I have a dataframe (df1) with a column "PartcipantID". Some ParticipantIDs are wrong and should be replaced with the correct ParticipantID. I have another dataframe (df2) where all Participant IDs appear in columns Goal_ID to T4. The Participant IDs in column "Goal_ID" are the correct IDs.
Now I want to replace all ParticipantIDs in df1 with all Goal_ID ParticipantIDs from df2.
This is my original dataframe (df1):
structure(list(Partcipant_ID = c("AA_SH_RA_91", "AA_SH_RA_91",
"AB_BA_PR_93", "AB_BH_VI_90", "AB_BH_VI_90", "AB_SA_TA_91", "AJ_BO_RA_92",
"AJ_BO_RA_92", "AK_SH_HA_91", "AL_EN_RA_95", "AL_MA_RA_95", "AL_SH_BA_99",
"AM_BO_AB_49", "AM_BO_AB_94", "AM_BO_AB_94", "AM_BO_AB_94", "AN_JA_AN_91",
"AN_KL_GE_11", "AN_KL_WO_91", "AN_MA_DI_95", "AN_MA_DI_95", "AN_SE_RA_95",
"AN_SE_RA_95", "AN_SI_RA_97", "AN_SO_PU_94", "AN_SU_RA_91", "AR_BO_RA_92",
"AR_KA_VI_94", "AR_KA_VI_94", "AS_AR_SO_90", "AS_AR_SU_95", "AS_KU_SO_90",
"AS_MO_AS_97", "AW_SI_OJ_97", "AW_SI_OJ_97", "AY_CH_SU_97", "BH_BE_LD_84",
"BH_BE_LI_83", "BH_BE_LI_83", "BH_BE_LI_84", "BH_KO_SA_87", "BH_PE_AB_89",
"BH_YA_SA_87", "BI_CH_PR_94", "BI_CH_PR_94"), Start_T2 = structure(c(NA,
NA, NA, NA, 1579514871, 1576658745, NA, 1579098225, NA, NA, 1576663067,
1576844759, NA, 1577330639, NA, NA, 1576693930, NA, NA, NA, NA,
NA, NA, NA, NA, NA, NA, 1577718380, 1577718380, 1577454467, NA,
NA, 1576352237, NA, NA, NA, NA, 1576420656, 1576420656, NA, NA,
1578031772, 1576872938, NA, NA), class = c("POSIXct", "POSIXt"

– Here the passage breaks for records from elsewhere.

/-- R337: each of the steps in turn. -/
theorem Band.commitN_blind (w : Nat) : Band.Blind (Band.commitN w) := fun b => by
  unfold Band.commitN
  refine Band.hideDisplay_ite _ (Band.clearHist_blind.alike ?rested)
    (Band.hideDisplay_ite _ (Band.stopLearning_blind.alike ?rested) ?rested)
  refine Band.hideDisplay_ite _ ?reset (congrArg (fun c : Band => { c with det := { c.det with t := 0 } }) ?reset)
  refine Band.hideDisplay_ite _ ((Band.resetDetector_blind w).alike ?filter) ?filter
  exact Band.hideDisplay_ite _ rfl rfl

/-! ### The filter -/

theorem Band.sectionsAt_blind (fs : Nat) (t : Rat) : Band.Blind fun b => b.sectionsAt fs t := fun b => by
  unfold Band.sectionsAt
  exact Band.hideDisplay_ite b.comm.dynOn rfl rfl

theorem bandTick_alike (es : Structure) (fs : Nat) (slot : Slot) (t x : Rat) {b b' : Band} (h : b.hideDisplay = b'.hideDisplay) :
    (bandTick es fs slot b t x).1 = (bandTick es fs slot b' t x).1 ∧
      (bandTick es fs slot b t x).2.hideDisplay = (bandTick es fs slot b' t x).2.hideDisplay := by
  have designed := (Band.sectionsAt_blind fs t).alike h
  unfold bandTick
  dsimp only at designed ⊢
  generalize b.sectionsAt fs t = c at designed ⊢
  generalize b'.sectionsAt fs t = c' at designed ⊢
  obtain ⟨d, rfl⟩ := Band.exists_disp_of_alike designed
  exact ⟨rfl, rfl⟩

theorem bandRun_alike (es : Structure) (fs : Nat) (slot : Slot) : ∀ (xs ts : List Rat) {b b' : Band},
    b.hideDisplay = b'.hideDisplay → (bandRun es fs slot b ts xs).1 = (bandRun es fs slot b' ts xs).1 ∧
      (bandRun es fs slot b ts xs).2.hideDisplay = (bandRun es fs slot b' ts xs).2.hideDisplay
  | [], _, _, _, h => ⟨rfl, h⟩
  | x :: xs, ts, _, _, h => by
    obtain ⟨first, ticked⟩ := bandTick_alike es fs slot (ts.headD 0) x h
    obtain ⟨others, run⟩ := bandRun_alike es fs slot xs ts.tail ticked
    exact ⟨congrArg₂ List.cons first others, run⟩

/-! ### The detector -/

theorem Band.detTick_blind (w : Nat) (side : Rat × Rat) : Band.Blind fun b => b.detTick w side := fun _ => rfl

theorem Band.envelope_blind (fs n : Nat) (lb ref : Rat) : Band.Blind (Band.envelope fs n lb ref) := fun _ => rfl

theorem Band.publishLevel_hideDisplay (ok : Bool) (b : Band) : (b.publishLevel ok).hideDisplay = b.hideDisplay := by
  cases ok <;> rfl

/-- LEARN.STEP reads no display register, and its draw selects only what is published. -/
theorem Band.learnStep_alike (cg : GlobalRegs) (lb ref : Rat) (ok ok' : Bool) {b b' : Band} (h : b.hideDisplay = b'.hideDisplay) :
    (b.learnStep cg lb ref ok).hideDisplay = (b'.learnStep cg lb ref ok').hideDisplay := by
  obtain ⟨d, rfl⟩ := Band.exists_disp_of_alike h
  unfold Band.learnStep
  refine Band.hideDisplay_ite _ ?_ rfl
  cases ok <;> cases ok' <;> rfl

/-- An update reads no display register, and its draw selects only what is published (R76). -/
theorem Band.update_alike (cg : GlobalRegs) (fs w n : Nat) (push ok ok' : Bool) (sums : PerMode Rat) {b b' : Band}
    (h : b.hideDisplay = b'.hideDisplay) :
    (b.update cg fs w n push ok sums).hideDisplay = (b'.update cg fs w n push ok' sums).hideDisplay := by
  obtain ⟨d, rfl⟩ := Band.exists_disp_of_alike h
  unfold Band.update
  dsimp only
  generalize level w b.det.rms.sum = lb
  generalize refLevel w b.comm sums = ref
  have published : ((b.envelope fs n lb ref).publishLevel ok).hideDisplay =
      ((Band.envelope fs n lb ref { b with disp := d }).publishLevel ok').hideDisplay := by
    rw [Band.publishLevel_hideDisplay, Band.publishLevel_hideDisplay]
    exact (Band.envelope_blind fs n lb ref).alike h
  exact Band.hideDisplay_ite _ (Band.learnStep_alike cg lb ref ok ok' published) published
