-- ==== Sys2Proof/Machine/Placement.lean ====
section
/-! DEFINITION. Placement: what the straps fix of the array and the journal area (R49, R50, R92), and the
addresses of header copies and slots. -/

namespace Sys2Proof.Machine

/-- The array size: 4 MiB for PL 0 to 3, 16 MiB for PL 4 to 7 (R49). -/
def arraySize (s : Straps) : Nat := if s.pl.toNat < 4 then 0x400000 else 0x1000000

/-- The length of the journal area: 8, 32, 128 or 512 KiB by the low two bits of PL (R49). -/
def journalLength (s : Straps) : Nat :=
  match s.pl.toNat % 4 with
  | 0 => 0x2000
  | 1 => 0x8000
  | 2 => 0x20000
  | _ => 0x80000

/-- The first byte of the journal area, which stands at the top of the array (R49). -/
def journalBase (s : Straps) : Nat := arraySize s - journalLength s

/-- The number of slots: the length divided by 16, less 8 (R49). -/
def capacity (s : Straps) : Nat := journalLength s / 16 - 8

/-- The high-water reset value (R49, R58). -/
def highWaterReset (s : Straps) : Nat := capacity s - 64

/-- The address of slot `i`: 16 bytes at offset 128 + 16·i (R50). -/
def slotAddr (s : Straps) (i : Nat) : Addr := BitVec.ofNat 24 (journalBase s + 128 + 16 * i)

/-- The offset of a header copy from the journal base (R50). -/
def Copy.offset : Copy → Nat
  | .a => 0
  | .b => 64

/-- The other header copy. -/
def Copy.other : Copy → Copy
  | .a => .b
  | .b => .a

/-- The address of a half of a header copy: bytes 0 to 31, then bytes 32 to 63 (R61, R95). -/
def headerHalfAddr (s : Straps) (c : Copy) (second : Bool) : Addr :=
  BitVec.ofNat 24 (journalBase s + Copy.offset c + (if second then 32 else 0))

/-- The recovery policies of RP[1:0] (R92). -/
inductive Policy where
  | autoUndo | hold | discard | bypass
  deriving DecidableEq, Repr

/-- The recovery policy the straps select (R92). -/
def policy (s : Straps) : Policy :=
  match s.rp.toNat with
  | 0 => .autoUndo
  | 1 => .hold
  | 2 => .discard
  | _ => .bypass

/-- The 7-bit Service Port address `$2C` + SA (R184). -/
def serviceAddress (s : Straps) : BitVec 7 := BitVec.ofNat 7 (0x2C + s.sa.toNat)

end Sys2Proof.Machine
end

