-- ==== Sys2Proof/Certificates/Slice0/Obligations.lean ====
section
/-! DEFINITION. What is claimed of the J40, one statement per rule or group of rules of spec/, over every state and
operand. Statements give whole next states, so that every block not named in one is unchanged. -/

open Sys2Proof Sys2Proof.Machine Sys2Proof.Safety

/-! ## The machine and its time -/

/-- A step with a command waiting is `exec` of the oldest one, on the state with the rest still waiting
(the model's queue, log 28). -/
def Obligations.StepTakesFrontCommand : Prop :=
  ∀ (c : Instr) (rest : List Instr) (s : State), s.pending = c :: rest →
    step s = exec c { s with pending := rest }

/-- With no command waiting a step is one REFCLK period (the model's choice, log 3). A transaction outstanding under
limit L ends TIMEOUT at the 8·L-th period, as MEMORY_WATCH_TIMEOUT ends it, and until then only the watch count
moves (R167). With the bus FREE a tick comes at the 8·2^TICKSEL-th period, and until then only the prescaler and the
divider move (R149). That the count of a microsecond begins anew at the issue is also the model's choice (log 13). -/
def Obligations.TimeRunsByRefclk : Prop :=
  (∀ (s : State) (x : MemTxn), s.pending = [] → s.resetHeld = false → s.ckc.waking = false →
     s.atu.enable = false → s.mbp.phase = .busy → s.mbp.outstanding = some x →
     s.mbp.watchCount = 0 → s.mbp.watchPeriods = 0 → x.limit ≠ 0 →
     (∀ n, n < 8 * x.limit.toNat →
       Host.Core.run core n s
         = .next { s with mbp := { s.mbp with watchCount := n / 8, watchPeriods := n % 8 } })
     ∧ Host.Core.run core (8 * x.limit.toNat) s = exec .memoryWatchTimeout s)
  ∧ (∀ s : State, s.pending = [] → s.resetHeld = false → s.ckc.waking = false → s.mbp.phase = .free →
       s.atu.enable = true → s.ckc.state ≠ .dormant → s.atu.prescaler = 0 → s.atu.divider = 0 →
       (∀ n, n < 8 * 2 ^ s.atu.tickSel.toNat →
         Host.Core.run core n s = .next { s with atu := { s.atu with prescaler := n % 8, divider := n / 8 } })
       ∧ Host.Core.run core (8 * 2 ^ s.atu.tickSel.toNat) s = exec .tick s)

/-! ## Resets and placement -/

/-- Right after a power-on reset every block stands at its POR value (R25, R48, R70, R91, R128, R148, R159,
R171, R173, R183, R197). -/
def Obligations.ResetGivesPorValues : Prop :=
  let s := State.reset
  (s.ckc.state = .scan ∧ s.ckc.frames = [] ∧ s.ckc.queue = [] ∧ s.ckc.inService = none
    ∧ s.ckc.faultRequest = false ∧ s.ckc.gateHeld = false ∧ s.ckc.nextFrameId = 0
    ∧ s.ckc.last = ⟨.none, .none, 0, 0, .none⟩ ∧ s.ckc.startUp = true ∧ s.ckc.restartPending = false)
  ∧ (s.cpe.captureSet = [] ∧ s.cpe.capture = none)
  ∧ (s.jmg.top = 0 ∧ s.jmg.nextSerial = 0 ∧ s.jmg.generation = 0 ∧ s.jmg.current = none
    ∧ s.jmg.headerWrite = none ∧ s.jmg.headerWaiting = none ∧ s.jmg.headerStale = false
    ∧ s.jmg.wipeCursor = 0)
  ∧ (s.rpe.step = .idle ∧ s.rpe.target = 0 ∧ s.rpe.cursor = 0 ∧ s.rpe.serialBound = 0
    ∧ s.rpe.record = none ∧ s.rpe.retargetPending = false ∧ s.rpe.partialUndo = false
    ∧ s.rpe.haltReason = .none ∧ s.rpe.haltItem = .none ∧ s.rpe.source = .none)
  ∧ (s.hbp.current = none ∧ s.hbp.regions = Vector.replicate 12 ⟨false, 0, 0, .pass, .refuse⟩
    ∧ s.hbp.refusals = [] ∧ s.hbp.lastRefusal = 0 ∧ s.hbp.overflow = 0)
  ∧ s.siu = ⟨.rising, .rising, .rising, .falling, .undoAll, 0, [], false⟩
  ∧ s.atu = ⟨false, 10, 0, 0, 1000, 5000, .alertOnly, Vector.replicate 8 none⟩
  ∧ (s.mbp.outstanding = none ∧ s.mbp.waitHost = none ∧ s.mbp.waitEngine = none ∧ s.mbp.waitService = none
    ∧ s.mbp.lastGrant = .service ∧ s.mbp.watchLimit = 32 ∧ s.mbp.watchCount = 0 ∧ s.mbp.phase = .settle)
  ∧ s.acu = ⟨0, 0, ⟨0, 0, 0, 0, 0, 0, 0, 0⟩, 0⟩
  ∧ (s.svp.page = 0 ∧ s.svp.index = .index 0 ∧ s.svp.staging = [] ∧ s.svp.snapshots = []
    ∧ s.svp.stat = .none ∧ s.svp.cmdTag = 0 ∧ s.svp.cmdFrame = 0 ∧ s.svp.cmdResult = .none
    ∧ s.svp.regionIndex = 0 ∧ s.svp.regionStaging = ⟨false, 0, 0, .pass, .refuse⟩ ∧ s.svp.regStat = .none
    ∧ s.svp.slotIndex = 0 ∧ s.svp.slotLoad = none ∧ s.svp.slotStatus = .none
    ∧ s.svp.slotBytes = List.replicate 16 0 ∧ s.svp.frameIndex = 0)

/-- POR and RSTN take every block to the state right after a power-on reset, whatever the part is doing; the straps
stand until they are sampled (log 32), and the request the host still presents is UNTAKEN. While one holds the part
it takes no strobe or FAULT edge, acknowledges no address, takes no byte and no command, makes no grant and no tick,
and does not answer a host transaction (R93, R110, R127, R130, R139, R184). That an event given in a state where it
cannot occur changes nothing is the model's choice (log 2), and so are the pin fields at reset (log 27). -/
def Obligations.PorAndRstnHoldThePart : Prop :=
  (∀ (i : Instr) (s : State), i = .por ∨ i = .rstn →
     exec i s = .next
       { State.reset with
         straps := s.straps
         hbp :=
           { State.reset.hbp with
             current := s.hbp.current.map fun c => ⟨c.txn, .untaken, .pass, .refuse⟩ }
         pending := s.pending })
  ∧ (∀ (s : State), s.resetHeld = true →
       (∀ (l : StrobeLine) (e : Edge) (a : BitVec 7) (d : Dir) (b : Byte) (k : Bool),
         exec (.strobeEdge l e) s = .next s ∧ exec (.faultEvent e) s = .next s
         ∧ exec (.svcAddressMatch a d) s = .next s ∧ exec (.svcIndexByte b) s = .next s ∧ exec .svcStop s = .next s
         ∧ exec (.registerWrite b) s = .next s ∧ exec (.readSegmentByte k) s = .next s
         ∧ exec .commandTake s = .next s ∧ exec .faultRequestActed s = .next s ∧ exec .gateEntry s = .next s
         ∧ exec .arbiterGrant s = .next s ∧ exec .settleEnd s = .next s ∧ exec .tick s = .next s)
       ∧ (∀ t : HostTxn, s.hbp.current = none →
           exec (.hostRequest t) s = .next
             { s with hbp := { s.hbp with current := some ⟨t, .untaken, .pass, .refuse⟩, answer := .noneYet } }))

/-- RESET_END samples the straps, sets the high-water threshold to capacity − 64 and stands the bus in SETTLE.
With RP other than 3, SCAN presents the read of the first half of copy A; with RP = 3 the part enters BYPASS, start-up
ends, and no memory is read. PL gives the array size, journal base, capacity and high-water reset value of the table
(R49, R58, R92, R95, R104, R105, R171). -/
def Obligations.ResetEndBeginsStartUp : Prop :=
  (∀ (st : Straps) (s : State), s.resetHeld = true → s.ckc.restartPending = false → s.ckc.startUp = true →
     (st.rp ≠ 3 →
       exec (.resetEnd st) s = .next
         { s with
           straps := st
           resetHeld := false
           jmg := { s.jmg with highWater := capacity st - 64, scan := .headers 0 [] }
           mbp :=
             { Mbp.reset with
               waitEngine :=
                 some ⟨.engine, .scanHeaderRead, BitVec.ofNat 24 (journalBase st), .read, .eight, 0xF, []⟩ } })
     ∧ (st.rp = 3 → ∃ t,
         exec (.resetEnd st) s = .next t ∧ Touches [.straps, .resetHeld, .ckc, .jmg, .hbp, .mbp, .acu] s t
         ∧ t.straps = st ∧ t.resetHeld = false ∧ t.ckc.state = .bypass ∧ t.ckc.startUp = false
         ∧ flagSet .start t = true ∧ t.jmg = { s.jmg with highWater := capacity st - 64 }
         ∧ t.mbp.outstanding = none ∧ t.mbp.waitEngine = none ∧ t.mbp.phase = .settle))
  ∧ (∀ s : Straps, (arraySize s, journalBase s, capacity s, highWaterReset s) =
       match s.pl.toNat with
       | 0 => (0x400000, 0x3FE000, 504, 440)
       | 1 => (0x400000, 0x3F8000, 2040, 1976)
       | 2 => (0x400000, 0x3E0000, 8184, 8120)
       | 3 => (0x400000, 0x380000, 32760, 32696)
       | 4 => (0x1000000, 0xFFE000, 504, 440)
       | 5 => (0x1000000, 0xFF8000, 2040, 1976)
       | 6 => (0x1000000, 0xFE0000, 8184, 8120)
       | _ => (0x1000000, 0xF80000, 32760, 32696))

), tzone = "UTC"), End_T2 = structure(c(NA, NA, NA, NA, 1579515709,
1576660469, NA, 1579098989, NA, NA, 1576693776, 1576845312, NA,
1577331721, NA, NA, 1576694799, NA, NA, NA, NA, NA, NA, NA, NA,
NA, NA, 1577719049, 1577719049, 1577455167, NA, NA, 1576352397,
NA, NA, NA, NA, 1576421607, 1576421607, NA, NA, 1578032408, 1576873875,
NA, NA), class = c("POSIXct", "POSIXt"), tzone = "UTC")), row.names = c(NA,
45L), class = "data.frame")
And this is the reference data frame (df2):
structure(list(Goal_ID = c("AJ_BO_RA_92", "AL_EN_RA_95", "AM_BO_AB_49",
"AS_KU_SO_90", "BH_BE_LI_84", "BH_YA_SA_87", "BI_CH_PR_94", "BI_CH_PR_94"
), T2 = c("AJ_BO_RA_92", "AL_MA_RA_95", "AM_BO_AB_94", "AS_AR_SO_90",
"BH_BE_LI_83", "BH_YA_SA_87", "BI_NA_PR_94", "BI_NA_PR_94"),
T3 = c("AR_BO_RA_92", "AL_MA_RA_95", "AM_BO_AB_94", NA, "BH_BE_LI_83",
NA, "BI_CH_PR_94", "BI_CH_PR_94"), T4 = c("AJ_BO_RA_92",
"AL_MA_RA_95", "AM_BO_AB_94", NA, "BH_BE_LI_83", "BH_KO_SA_87",
"BI_CH_PR_94", "BI_CH_PR_94")), row.names = c(NA, -8L), class = c("tbl_df",
"tbl", "data.frame"))
For example, in my df1, I want
"AR_BO_RA_92" to be replaced by "AJ_BO_RA_92";
"AL_MA_RA_95" to be replaced by "AL_EN_RA_95";
"AM_BO_AB_94" to be replaced by "AM_BO_AB_49"
and so on...
I thought about using string_replace and I started with this:
df1$Partcipant_ID <- str_replace(df1$Partcipant_ID, "AR_BO_RA_92", "AJ_BO_RA_92")
But that is of course very unefficient because I have so many replacements and it would be nice to make use of my reference data frame. I just cannot figure it out myself.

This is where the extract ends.